● **Task details**
Copy, without any change, the lines from the one that holds "st := countDown" through the final line of the material below.

+ + + +

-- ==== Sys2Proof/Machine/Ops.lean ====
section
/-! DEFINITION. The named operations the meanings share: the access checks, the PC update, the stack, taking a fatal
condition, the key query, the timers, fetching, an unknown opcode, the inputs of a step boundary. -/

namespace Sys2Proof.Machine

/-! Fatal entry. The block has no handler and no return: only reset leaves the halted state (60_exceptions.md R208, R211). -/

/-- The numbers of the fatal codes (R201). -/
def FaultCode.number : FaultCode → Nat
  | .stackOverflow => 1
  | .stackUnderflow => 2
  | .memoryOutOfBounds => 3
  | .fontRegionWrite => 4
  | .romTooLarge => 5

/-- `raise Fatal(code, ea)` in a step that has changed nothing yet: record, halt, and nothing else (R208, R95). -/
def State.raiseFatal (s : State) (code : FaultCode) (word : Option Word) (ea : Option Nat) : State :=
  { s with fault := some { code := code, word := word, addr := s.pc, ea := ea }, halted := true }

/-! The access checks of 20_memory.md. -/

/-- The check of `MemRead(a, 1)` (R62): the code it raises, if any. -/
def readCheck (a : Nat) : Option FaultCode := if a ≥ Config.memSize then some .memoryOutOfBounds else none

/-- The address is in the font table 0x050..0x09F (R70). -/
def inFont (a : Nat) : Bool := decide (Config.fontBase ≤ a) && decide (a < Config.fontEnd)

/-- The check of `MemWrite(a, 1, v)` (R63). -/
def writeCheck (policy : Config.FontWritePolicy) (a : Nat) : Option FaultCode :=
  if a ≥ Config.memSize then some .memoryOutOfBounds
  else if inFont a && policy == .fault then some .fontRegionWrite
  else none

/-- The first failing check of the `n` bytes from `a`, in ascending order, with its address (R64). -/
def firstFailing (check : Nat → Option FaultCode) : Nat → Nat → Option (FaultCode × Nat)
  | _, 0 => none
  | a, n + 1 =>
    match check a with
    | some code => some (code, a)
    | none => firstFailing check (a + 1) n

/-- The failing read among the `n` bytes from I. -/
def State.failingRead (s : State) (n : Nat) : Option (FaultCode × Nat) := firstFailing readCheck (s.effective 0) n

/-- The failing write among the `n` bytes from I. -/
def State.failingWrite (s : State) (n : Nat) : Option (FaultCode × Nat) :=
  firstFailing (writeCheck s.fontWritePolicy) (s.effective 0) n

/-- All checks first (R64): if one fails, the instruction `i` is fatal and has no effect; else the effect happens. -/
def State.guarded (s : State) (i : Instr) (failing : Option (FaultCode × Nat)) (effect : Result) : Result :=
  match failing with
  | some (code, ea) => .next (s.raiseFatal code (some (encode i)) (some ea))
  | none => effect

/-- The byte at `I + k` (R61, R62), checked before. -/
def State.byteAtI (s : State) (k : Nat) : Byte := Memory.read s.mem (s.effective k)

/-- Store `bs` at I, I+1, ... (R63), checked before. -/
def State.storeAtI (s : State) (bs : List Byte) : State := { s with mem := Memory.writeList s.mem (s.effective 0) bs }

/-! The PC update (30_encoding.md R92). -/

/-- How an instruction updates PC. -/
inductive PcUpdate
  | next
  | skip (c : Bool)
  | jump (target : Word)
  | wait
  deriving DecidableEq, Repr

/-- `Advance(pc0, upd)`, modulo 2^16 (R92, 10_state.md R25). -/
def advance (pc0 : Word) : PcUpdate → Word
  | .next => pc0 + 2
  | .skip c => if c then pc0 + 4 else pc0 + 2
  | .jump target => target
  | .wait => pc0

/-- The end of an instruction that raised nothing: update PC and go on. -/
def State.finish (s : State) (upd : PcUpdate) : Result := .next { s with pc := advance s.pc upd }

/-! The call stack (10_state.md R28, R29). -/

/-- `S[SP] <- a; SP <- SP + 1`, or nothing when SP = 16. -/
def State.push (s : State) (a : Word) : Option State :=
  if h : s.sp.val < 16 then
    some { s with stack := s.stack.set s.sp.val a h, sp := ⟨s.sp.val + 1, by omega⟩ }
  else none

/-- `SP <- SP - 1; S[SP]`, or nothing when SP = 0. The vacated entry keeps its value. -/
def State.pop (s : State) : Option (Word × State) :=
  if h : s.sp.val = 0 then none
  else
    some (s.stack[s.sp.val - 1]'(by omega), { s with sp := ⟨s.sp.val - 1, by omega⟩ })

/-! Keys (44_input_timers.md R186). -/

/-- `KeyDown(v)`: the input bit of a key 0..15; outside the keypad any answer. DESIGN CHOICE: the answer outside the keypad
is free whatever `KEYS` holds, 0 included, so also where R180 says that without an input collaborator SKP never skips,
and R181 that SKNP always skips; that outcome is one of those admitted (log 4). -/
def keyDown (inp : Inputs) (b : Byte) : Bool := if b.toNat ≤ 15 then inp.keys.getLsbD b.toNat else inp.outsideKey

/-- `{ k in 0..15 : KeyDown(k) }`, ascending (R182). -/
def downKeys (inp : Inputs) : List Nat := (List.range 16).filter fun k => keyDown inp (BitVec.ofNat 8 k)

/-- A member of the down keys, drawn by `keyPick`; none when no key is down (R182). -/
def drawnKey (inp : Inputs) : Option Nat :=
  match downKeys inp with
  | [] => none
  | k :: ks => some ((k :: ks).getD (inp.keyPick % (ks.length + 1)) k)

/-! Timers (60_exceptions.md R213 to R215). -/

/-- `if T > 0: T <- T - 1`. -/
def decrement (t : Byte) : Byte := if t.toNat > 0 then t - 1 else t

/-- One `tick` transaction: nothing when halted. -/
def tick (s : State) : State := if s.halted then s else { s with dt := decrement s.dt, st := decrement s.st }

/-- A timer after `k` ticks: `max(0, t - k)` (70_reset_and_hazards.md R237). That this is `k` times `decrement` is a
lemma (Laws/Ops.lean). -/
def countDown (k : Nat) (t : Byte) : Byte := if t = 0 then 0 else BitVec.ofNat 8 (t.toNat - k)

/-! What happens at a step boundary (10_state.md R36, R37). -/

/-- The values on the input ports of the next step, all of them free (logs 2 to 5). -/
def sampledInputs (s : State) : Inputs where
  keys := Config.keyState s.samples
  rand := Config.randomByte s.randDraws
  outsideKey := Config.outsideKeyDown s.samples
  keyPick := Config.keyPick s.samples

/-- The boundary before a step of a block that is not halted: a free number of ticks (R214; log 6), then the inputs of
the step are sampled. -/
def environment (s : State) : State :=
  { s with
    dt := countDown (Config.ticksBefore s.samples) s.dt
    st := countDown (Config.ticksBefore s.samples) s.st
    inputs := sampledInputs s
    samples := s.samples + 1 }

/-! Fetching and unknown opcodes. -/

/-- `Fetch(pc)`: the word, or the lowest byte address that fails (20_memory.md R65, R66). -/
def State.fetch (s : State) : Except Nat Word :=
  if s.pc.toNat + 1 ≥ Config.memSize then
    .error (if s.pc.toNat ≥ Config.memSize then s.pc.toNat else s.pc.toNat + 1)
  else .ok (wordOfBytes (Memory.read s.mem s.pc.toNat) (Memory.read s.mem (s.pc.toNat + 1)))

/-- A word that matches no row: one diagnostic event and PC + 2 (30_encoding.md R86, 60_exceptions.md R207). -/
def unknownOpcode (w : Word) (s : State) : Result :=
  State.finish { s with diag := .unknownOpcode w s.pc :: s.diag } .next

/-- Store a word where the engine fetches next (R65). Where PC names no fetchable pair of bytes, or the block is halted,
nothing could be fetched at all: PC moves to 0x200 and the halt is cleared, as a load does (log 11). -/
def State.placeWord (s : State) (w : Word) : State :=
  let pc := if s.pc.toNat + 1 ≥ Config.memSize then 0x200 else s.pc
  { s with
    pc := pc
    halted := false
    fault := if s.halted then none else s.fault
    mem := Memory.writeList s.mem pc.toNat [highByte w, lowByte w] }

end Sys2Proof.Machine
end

+ + + +

● **Solution for this problem**
    st := countDown (Config.ticksBefore s.samples) s.st
    inputs := sampledInputs s
    samples := s.samples + 1 }

/-! Fetching and unknown opcodes. -/

/-- `Fetch(pc)`: the word, or the lowest byte address that fails (20_memory.md R65, R66). -/
def State.fetch (s : State) : Except Nat Word :=
  if s.pc.toNat + 1 ≥ Config.memSize then
    .error (if s.pc.toNat ≥ Config.memSize then s.pc.toNat else s.pc.toNat + 1)
  else .ok (wordOfBytes (Memory.read s.mem s.pc.toNat) (Memory.read s.mem (s.pc.toNat + 1)))

/-- A word that matches no row: one diagnostic event and PC + 2 (30_encoding.md R86, 60_exceptions.md R207). -/
def unknownOpcode (w : Word) (s : State) : Result :=
  State.finish { s with diag := .unknownOpcode w s.pc :: s.diag } .next

/-- Store a word where the engine fetches next (R65). Where PC names no fetchable pair of bytes, or the block is halted,
nothing could be fetched at all: PC moves to 0x200 and the halt is cleared, as a load does (log 11). -/
def State.placeWord (s : State) (w : Word) : State :=
  let pc := if s.pc.toNat + 1 ≥ Config.memSize then 0x200 else s.pc
  { s with
    pc := pc
    halted := false
    fault := if s.halted then none else s.fault
    mem := Memory.writeList s.mem pc.toNat [highByte w, lowByte w] }

end Sys2Proof.Machine
end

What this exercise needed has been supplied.